**Work to be completed**
Write out exactly the lines of the entries below from the one holding "let q := (Tbl.get" to the one holding "def Hw.injBitOf (h", inclusive, and leave out all other lines.

[Data items]
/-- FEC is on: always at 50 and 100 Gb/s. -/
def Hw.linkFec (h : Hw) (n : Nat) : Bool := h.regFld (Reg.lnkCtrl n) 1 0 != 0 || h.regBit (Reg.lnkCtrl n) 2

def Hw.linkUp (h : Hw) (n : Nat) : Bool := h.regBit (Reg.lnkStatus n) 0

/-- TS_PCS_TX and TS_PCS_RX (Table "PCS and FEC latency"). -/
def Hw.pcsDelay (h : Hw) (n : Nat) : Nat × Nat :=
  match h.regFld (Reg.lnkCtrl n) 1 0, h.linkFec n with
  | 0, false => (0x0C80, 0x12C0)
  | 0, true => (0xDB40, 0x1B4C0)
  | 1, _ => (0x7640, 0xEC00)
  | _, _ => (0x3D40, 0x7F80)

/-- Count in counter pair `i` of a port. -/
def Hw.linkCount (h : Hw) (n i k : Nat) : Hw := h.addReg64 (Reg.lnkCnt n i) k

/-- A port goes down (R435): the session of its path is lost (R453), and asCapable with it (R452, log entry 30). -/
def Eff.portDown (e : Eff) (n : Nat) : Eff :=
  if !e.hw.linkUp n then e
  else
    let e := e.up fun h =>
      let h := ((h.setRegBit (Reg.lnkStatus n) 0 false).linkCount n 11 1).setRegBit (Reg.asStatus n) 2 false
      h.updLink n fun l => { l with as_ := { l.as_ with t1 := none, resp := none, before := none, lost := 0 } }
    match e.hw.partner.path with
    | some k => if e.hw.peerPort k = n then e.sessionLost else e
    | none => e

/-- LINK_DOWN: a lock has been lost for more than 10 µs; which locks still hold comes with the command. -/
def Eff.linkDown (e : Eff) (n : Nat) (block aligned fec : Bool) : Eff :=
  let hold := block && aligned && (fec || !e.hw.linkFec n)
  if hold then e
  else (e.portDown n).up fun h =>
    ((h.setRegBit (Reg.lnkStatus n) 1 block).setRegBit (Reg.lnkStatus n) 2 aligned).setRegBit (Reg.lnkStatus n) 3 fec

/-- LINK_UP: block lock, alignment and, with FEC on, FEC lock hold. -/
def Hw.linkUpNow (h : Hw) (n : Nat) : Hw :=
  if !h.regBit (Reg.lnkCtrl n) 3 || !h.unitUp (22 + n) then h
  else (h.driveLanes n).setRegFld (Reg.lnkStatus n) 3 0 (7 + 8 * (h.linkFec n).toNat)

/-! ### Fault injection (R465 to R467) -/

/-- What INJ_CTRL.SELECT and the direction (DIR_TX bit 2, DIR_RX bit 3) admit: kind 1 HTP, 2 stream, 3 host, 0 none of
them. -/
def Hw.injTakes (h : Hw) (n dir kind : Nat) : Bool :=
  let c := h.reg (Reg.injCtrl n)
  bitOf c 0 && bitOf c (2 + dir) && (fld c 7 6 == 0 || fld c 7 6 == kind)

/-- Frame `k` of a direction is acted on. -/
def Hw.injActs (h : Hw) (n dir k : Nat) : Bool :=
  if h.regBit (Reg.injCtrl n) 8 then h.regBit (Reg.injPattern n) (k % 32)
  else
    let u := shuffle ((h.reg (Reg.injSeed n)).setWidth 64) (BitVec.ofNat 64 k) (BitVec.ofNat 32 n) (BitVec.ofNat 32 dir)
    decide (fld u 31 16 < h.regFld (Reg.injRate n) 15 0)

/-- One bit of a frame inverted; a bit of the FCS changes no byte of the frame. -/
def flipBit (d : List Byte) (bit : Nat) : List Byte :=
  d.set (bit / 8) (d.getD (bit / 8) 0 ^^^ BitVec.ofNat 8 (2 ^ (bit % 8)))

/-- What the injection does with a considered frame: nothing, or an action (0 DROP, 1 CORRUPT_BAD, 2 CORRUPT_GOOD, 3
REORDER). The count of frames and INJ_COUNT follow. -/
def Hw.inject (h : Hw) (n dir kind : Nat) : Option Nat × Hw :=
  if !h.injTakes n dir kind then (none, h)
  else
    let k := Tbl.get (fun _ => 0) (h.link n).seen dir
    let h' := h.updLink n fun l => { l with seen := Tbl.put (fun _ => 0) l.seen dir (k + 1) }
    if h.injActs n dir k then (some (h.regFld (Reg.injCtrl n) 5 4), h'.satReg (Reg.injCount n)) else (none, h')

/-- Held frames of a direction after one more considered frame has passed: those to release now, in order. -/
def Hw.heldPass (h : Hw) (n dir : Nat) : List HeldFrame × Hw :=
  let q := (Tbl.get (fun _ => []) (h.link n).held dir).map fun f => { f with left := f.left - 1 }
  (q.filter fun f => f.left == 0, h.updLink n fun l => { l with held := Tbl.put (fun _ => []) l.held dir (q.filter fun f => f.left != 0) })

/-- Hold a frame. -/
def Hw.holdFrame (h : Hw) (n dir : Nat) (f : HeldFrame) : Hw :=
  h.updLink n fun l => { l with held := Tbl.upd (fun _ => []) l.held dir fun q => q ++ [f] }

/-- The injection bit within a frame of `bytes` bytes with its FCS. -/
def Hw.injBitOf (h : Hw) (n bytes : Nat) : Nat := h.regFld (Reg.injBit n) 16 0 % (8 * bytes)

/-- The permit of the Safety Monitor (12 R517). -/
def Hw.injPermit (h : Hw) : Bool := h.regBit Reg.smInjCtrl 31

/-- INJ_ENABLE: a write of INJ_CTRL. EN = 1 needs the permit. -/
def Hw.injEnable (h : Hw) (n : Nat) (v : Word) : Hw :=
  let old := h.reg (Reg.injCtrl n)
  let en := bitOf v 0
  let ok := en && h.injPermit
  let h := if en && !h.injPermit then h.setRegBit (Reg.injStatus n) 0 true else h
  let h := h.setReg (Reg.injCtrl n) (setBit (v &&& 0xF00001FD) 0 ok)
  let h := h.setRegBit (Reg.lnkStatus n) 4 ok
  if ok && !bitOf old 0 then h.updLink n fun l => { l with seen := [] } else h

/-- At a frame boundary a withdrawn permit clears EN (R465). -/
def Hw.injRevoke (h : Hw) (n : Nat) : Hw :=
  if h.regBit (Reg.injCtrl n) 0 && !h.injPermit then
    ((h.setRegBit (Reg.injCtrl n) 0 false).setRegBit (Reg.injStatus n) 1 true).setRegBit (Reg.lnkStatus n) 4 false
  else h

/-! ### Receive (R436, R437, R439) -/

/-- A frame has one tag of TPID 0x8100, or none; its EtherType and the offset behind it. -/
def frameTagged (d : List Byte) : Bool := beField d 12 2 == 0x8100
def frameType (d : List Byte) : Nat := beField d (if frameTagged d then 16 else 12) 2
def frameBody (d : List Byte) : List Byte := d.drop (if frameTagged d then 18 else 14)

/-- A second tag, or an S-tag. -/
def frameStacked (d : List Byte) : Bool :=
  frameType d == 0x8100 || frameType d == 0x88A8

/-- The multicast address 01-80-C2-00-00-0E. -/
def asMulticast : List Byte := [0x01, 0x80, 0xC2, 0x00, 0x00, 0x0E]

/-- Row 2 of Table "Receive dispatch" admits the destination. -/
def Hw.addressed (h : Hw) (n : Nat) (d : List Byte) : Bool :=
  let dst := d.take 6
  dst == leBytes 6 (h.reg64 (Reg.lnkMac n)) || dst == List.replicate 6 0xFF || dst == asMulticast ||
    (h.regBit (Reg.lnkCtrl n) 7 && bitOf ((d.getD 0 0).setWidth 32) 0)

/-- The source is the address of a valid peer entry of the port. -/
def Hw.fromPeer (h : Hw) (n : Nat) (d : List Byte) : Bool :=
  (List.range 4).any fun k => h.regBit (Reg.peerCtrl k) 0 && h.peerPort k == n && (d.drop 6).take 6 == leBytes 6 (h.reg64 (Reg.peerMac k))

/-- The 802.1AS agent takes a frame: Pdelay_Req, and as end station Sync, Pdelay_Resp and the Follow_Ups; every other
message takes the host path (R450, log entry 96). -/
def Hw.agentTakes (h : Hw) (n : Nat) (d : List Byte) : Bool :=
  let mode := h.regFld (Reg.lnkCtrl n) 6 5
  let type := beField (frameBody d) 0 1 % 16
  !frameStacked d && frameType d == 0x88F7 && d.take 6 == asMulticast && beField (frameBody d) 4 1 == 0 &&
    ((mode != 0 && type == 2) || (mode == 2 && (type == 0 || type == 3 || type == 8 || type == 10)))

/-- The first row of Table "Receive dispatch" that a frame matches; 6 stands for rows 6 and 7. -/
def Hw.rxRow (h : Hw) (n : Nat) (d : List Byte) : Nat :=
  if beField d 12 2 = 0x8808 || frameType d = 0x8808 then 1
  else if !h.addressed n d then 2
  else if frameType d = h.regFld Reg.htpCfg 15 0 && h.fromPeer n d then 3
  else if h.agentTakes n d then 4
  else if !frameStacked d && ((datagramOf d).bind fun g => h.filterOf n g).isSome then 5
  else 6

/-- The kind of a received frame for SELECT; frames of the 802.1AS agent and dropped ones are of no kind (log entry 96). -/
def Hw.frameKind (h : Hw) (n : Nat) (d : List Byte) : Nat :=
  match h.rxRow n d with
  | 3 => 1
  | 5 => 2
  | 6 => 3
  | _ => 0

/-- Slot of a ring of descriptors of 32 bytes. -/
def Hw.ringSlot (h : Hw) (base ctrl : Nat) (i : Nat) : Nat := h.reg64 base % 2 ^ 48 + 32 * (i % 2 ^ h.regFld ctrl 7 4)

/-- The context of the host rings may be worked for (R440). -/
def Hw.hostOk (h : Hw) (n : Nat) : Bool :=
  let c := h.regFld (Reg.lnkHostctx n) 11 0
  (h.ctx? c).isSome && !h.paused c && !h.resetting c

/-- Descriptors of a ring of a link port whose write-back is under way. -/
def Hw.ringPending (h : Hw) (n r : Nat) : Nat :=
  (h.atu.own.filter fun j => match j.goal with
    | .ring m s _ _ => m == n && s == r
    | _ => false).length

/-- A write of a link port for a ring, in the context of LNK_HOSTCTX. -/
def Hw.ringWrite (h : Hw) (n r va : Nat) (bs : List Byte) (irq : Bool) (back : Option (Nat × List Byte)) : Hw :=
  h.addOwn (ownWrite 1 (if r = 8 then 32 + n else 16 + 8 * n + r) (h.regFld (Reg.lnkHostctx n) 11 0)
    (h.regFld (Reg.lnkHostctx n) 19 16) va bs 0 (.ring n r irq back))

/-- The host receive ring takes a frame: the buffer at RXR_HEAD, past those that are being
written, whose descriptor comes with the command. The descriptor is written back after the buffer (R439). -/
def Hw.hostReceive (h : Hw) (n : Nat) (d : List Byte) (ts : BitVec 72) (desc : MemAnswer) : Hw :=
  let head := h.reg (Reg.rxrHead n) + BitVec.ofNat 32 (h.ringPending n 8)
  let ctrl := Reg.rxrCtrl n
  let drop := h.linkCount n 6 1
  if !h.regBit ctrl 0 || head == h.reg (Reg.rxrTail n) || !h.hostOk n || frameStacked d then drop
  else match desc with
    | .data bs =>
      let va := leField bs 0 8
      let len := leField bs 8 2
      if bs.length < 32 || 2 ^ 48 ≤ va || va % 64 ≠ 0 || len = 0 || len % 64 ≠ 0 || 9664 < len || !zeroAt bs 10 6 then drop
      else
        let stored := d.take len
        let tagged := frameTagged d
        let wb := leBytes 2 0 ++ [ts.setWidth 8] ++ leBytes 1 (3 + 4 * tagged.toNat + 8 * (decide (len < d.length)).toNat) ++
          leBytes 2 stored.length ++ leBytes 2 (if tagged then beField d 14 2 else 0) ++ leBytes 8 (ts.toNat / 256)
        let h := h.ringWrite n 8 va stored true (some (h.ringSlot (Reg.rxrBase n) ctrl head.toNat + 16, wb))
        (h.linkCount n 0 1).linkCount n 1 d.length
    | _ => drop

**Result**
  let q := (Tbl.get (fun _ => []) (h.link n).held dir).map fun f => { f with left := f.left - 1 }
  (q.filter fun f => f.left == 0, h.updLink n fun l => { l with held := Tbl.put (fun _ => []) l.held dir (q.filter fun f => f.left != 0) })

/-- Hold a frame. -/
def Hw.holdFrame (h : Hw) (n dir : Nat) (f : HeldFrame) : Hw :=
  h.updLink n fun l => { l with held := Tbl.upd (fun _ => []) l.held dir fun q => q ++ [f] }

/-- The injection bit within a frame of `bytes` bytes with its FCS. -/
def Hw.injBitOf (h : Hw) (n bytes : Nat) : Nat := h.regFld (Reg.injBit n) 16 0 % (8 * bytes)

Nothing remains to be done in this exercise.